▸ **The task**
Your task is to repeat the entries exactly from their first line through the line with "pins, the queue", and to stop there.

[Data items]
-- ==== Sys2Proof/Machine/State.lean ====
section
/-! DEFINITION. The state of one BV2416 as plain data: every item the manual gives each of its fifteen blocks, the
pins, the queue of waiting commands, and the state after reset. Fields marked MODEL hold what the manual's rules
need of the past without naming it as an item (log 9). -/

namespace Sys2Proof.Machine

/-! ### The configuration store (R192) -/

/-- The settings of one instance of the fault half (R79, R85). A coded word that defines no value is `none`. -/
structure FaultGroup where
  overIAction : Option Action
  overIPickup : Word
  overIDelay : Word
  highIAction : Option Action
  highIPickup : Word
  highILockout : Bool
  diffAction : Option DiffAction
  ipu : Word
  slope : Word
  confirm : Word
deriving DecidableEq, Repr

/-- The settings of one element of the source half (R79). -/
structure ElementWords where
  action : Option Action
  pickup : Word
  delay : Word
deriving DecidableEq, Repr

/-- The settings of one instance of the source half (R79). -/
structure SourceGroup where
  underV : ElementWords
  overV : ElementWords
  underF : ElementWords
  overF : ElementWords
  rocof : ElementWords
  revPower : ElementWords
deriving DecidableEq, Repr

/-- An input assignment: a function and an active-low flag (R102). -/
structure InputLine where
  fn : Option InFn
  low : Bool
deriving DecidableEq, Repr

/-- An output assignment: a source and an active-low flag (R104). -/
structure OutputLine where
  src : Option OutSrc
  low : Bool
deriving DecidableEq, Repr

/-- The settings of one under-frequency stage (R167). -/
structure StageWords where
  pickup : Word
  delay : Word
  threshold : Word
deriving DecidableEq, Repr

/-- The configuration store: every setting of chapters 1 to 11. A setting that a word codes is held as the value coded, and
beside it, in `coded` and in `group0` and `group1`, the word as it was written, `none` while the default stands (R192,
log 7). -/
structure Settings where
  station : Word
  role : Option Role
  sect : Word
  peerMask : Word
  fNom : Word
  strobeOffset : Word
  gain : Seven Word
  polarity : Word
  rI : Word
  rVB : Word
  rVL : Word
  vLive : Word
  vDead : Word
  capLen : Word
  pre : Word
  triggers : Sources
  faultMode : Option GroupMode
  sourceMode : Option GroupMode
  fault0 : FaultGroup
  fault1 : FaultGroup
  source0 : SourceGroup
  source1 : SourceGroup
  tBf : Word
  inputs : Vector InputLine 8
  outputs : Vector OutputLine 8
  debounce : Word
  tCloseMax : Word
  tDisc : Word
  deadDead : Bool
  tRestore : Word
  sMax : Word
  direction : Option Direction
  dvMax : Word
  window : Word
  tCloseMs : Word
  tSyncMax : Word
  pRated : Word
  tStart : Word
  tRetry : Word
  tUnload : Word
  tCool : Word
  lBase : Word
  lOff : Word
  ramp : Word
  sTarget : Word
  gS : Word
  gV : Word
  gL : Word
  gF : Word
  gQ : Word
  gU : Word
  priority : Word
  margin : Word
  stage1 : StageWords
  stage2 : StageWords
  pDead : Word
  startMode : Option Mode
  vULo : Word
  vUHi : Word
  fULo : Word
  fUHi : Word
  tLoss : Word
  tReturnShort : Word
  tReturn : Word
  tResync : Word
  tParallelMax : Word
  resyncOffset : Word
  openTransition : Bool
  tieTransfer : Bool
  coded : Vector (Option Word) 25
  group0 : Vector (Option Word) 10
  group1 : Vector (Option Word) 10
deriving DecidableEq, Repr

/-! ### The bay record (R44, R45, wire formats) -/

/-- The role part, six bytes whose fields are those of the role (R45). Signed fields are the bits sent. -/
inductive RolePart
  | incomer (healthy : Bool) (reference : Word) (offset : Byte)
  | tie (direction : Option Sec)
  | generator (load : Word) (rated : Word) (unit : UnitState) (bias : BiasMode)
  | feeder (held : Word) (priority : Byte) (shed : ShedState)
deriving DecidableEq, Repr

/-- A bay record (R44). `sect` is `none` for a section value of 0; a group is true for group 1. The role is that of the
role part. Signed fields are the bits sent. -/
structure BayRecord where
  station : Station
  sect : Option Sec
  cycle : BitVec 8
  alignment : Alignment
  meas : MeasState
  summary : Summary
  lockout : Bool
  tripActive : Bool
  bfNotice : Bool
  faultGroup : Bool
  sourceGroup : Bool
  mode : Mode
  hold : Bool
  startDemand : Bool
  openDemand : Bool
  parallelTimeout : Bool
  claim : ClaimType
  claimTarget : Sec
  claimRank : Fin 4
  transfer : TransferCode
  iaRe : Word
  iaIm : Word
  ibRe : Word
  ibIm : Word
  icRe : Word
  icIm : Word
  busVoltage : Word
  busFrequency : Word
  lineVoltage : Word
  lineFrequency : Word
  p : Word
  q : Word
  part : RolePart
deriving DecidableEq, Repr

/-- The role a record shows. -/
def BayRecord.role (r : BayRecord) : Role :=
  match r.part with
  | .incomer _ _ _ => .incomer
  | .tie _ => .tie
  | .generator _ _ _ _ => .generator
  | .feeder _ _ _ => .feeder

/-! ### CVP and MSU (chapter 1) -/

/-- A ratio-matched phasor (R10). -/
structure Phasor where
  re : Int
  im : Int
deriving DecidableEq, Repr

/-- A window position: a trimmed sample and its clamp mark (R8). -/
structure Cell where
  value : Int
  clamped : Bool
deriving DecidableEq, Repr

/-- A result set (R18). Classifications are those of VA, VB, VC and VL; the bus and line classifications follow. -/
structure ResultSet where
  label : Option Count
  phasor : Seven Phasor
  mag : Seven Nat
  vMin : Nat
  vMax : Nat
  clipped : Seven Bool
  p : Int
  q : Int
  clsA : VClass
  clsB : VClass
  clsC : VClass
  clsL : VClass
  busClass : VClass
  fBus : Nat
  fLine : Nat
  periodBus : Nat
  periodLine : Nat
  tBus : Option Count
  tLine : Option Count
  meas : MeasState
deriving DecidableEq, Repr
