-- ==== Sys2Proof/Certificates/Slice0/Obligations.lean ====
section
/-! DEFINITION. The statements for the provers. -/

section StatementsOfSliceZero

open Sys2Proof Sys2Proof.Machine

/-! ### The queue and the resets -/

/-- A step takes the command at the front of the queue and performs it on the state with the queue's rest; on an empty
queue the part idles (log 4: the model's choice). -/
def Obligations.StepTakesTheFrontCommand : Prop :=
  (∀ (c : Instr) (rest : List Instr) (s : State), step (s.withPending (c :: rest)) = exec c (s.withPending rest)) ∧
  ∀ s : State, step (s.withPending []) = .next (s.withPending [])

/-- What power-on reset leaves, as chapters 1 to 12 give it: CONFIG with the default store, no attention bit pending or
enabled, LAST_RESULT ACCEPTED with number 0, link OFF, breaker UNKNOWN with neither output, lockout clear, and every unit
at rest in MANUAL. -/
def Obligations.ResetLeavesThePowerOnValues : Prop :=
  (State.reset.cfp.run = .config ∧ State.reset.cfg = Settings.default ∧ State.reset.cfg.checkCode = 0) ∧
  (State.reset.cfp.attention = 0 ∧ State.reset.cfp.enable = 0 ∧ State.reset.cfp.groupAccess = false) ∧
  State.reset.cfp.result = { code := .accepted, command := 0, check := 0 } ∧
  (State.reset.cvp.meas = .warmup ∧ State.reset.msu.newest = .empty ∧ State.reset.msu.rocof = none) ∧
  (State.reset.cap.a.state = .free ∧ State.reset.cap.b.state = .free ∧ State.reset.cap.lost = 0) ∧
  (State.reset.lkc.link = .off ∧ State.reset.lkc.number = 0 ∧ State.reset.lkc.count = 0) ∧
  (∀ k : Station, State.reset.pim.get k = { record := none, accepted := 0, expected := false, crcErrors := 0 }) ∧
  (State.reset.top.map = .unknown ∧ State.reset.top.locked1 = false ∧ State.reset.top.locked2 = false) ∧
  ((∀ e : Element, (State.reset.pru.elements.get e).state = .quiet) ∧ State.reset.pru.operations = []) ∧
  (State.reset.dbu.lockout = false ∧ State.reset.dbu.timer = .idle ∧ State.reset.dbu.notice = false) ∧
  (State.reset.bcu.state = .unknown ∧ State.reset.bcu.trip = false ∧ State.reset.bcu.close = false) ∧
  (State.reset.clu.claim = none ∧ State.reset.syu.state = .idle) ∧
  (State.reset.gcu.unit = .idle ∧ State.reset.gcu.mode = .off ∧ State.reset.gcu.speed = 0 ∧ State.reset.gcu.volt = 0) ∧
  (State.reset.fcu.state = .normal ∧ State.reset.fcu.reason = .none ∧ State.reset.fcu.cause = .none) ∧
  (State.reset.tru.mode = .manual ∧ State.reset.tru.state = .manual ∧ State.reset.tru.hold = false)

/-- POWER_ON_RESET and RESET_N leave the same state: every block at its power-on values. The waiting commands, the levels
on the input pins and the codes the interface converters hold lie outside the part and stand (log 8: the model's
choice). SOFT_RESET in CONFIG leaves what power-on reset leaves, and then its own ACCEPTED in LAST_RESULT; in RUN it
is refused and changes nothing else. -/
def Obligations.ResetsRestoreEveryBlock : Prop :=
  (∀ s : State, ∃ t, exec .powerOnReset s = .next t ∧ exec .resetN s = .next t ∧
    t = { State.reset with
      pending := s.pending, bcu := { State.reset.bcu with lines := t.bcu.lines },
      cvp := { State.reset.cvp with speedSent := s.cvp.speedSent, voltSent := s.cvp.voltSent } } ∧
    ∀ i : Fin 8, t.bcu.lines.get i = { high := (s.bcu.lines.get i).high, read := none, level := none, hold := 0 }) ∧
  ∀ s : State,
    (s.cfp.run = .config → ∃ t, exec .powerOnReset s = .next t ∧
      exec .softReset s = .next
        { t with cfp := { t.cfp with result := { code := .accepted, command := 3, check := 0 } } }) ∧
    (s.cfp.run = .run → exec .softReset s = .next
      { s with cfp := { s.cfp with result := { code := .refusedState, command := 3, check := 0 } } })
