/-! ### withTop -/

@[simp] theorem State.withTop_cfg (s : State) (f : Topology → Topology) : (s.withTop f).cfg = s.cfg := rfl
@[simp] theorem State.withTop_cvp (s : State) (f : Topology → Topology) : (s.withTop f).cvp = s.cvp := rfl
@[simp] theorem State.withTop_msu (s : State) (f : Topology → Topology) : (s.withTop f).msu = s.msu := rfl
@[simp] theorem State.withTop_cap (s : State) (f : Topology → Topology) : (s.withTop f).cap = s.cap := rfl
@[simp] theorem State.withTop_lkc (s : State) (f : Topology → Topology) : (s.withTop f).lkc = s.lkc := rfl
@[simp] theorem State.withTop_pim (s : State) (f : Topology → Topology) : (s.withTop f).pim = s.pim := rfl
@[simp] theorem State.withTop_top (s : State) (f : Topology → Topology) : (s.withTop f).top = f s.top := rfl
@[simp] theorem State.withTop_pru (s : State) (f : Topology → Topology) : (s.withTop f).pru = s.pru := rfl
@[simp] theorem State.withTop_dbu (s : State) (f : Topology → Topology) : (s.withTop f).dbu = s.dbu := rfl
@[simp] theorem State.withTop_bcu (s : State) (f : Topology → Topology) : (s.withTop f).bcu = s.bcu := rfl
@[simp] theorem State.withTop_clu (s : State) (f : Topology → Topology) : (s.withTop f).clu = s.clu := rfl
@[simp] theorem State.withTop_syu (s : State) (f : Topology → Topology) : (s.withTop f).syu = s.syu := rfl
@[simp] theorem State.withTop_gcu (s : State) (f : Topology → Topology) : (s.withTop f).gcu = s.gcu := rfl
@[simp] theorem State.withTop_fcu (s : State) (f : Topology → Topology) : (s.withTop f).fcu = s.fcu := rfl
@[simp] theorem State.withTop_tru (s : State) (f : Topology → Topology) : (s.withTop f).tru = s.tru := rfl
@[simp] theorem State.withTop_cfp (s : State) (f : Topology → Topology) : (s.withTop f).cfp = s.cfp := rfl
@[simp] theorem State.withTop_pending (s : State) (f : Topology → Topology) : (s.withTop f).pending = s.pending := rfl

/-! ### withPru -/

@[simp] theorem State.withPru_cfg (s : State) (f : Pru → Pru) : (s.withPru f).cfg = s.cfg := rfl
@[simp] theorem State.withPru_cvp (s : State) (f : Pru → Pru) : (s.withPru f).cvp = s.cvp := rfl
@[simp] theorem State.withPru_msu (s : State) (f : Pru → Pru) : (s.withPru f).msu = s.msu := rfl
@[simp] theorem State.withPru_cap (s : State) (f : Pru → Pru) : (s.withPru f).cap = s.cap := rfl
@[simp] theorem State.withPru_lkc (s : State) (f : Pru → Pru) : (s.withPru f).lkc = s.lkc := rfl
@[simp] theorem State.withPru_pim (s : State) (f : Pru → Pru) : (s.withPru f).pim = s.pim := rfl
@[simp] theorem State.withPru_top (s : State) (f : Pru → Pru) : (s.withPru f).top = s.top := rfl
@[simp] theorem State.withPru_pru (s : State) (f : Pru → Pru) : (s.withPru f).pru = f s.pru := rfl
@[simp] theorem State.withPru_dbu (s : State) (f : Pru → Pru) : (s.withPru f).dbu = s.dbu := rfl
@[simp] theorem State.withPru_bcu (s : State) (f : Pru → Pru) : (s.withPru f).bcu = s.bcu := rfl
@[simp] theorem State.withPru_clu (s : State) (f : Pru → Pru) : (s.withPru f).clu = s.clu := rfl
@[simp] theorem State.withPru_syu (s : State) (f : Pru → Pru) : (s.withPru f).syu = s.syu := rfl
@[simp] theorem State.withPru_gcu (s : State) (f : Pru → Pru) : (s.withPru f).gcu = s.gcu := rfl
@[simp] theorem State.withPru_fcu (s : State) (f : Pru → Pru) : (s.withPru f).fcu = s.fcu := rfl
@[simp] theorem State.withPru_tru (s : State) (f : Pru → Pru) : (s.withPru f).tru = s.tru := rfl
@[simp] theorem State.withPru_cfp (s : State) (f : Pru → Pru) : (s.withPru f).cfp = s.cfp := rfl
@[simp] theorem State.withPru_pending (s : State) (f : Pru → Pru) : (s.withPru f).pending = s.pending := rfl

▸ **Output of the task**
-- ==== Sys2Proof/Machine/State.lean ====
section
/-! DEFINITION. The state of one BV2416 as plain data: every item the manual gives each of its fifteen blocks, the
pins, the queue of waiting commands, and the state after reset. Fields marked MODEL hold what the manual's rules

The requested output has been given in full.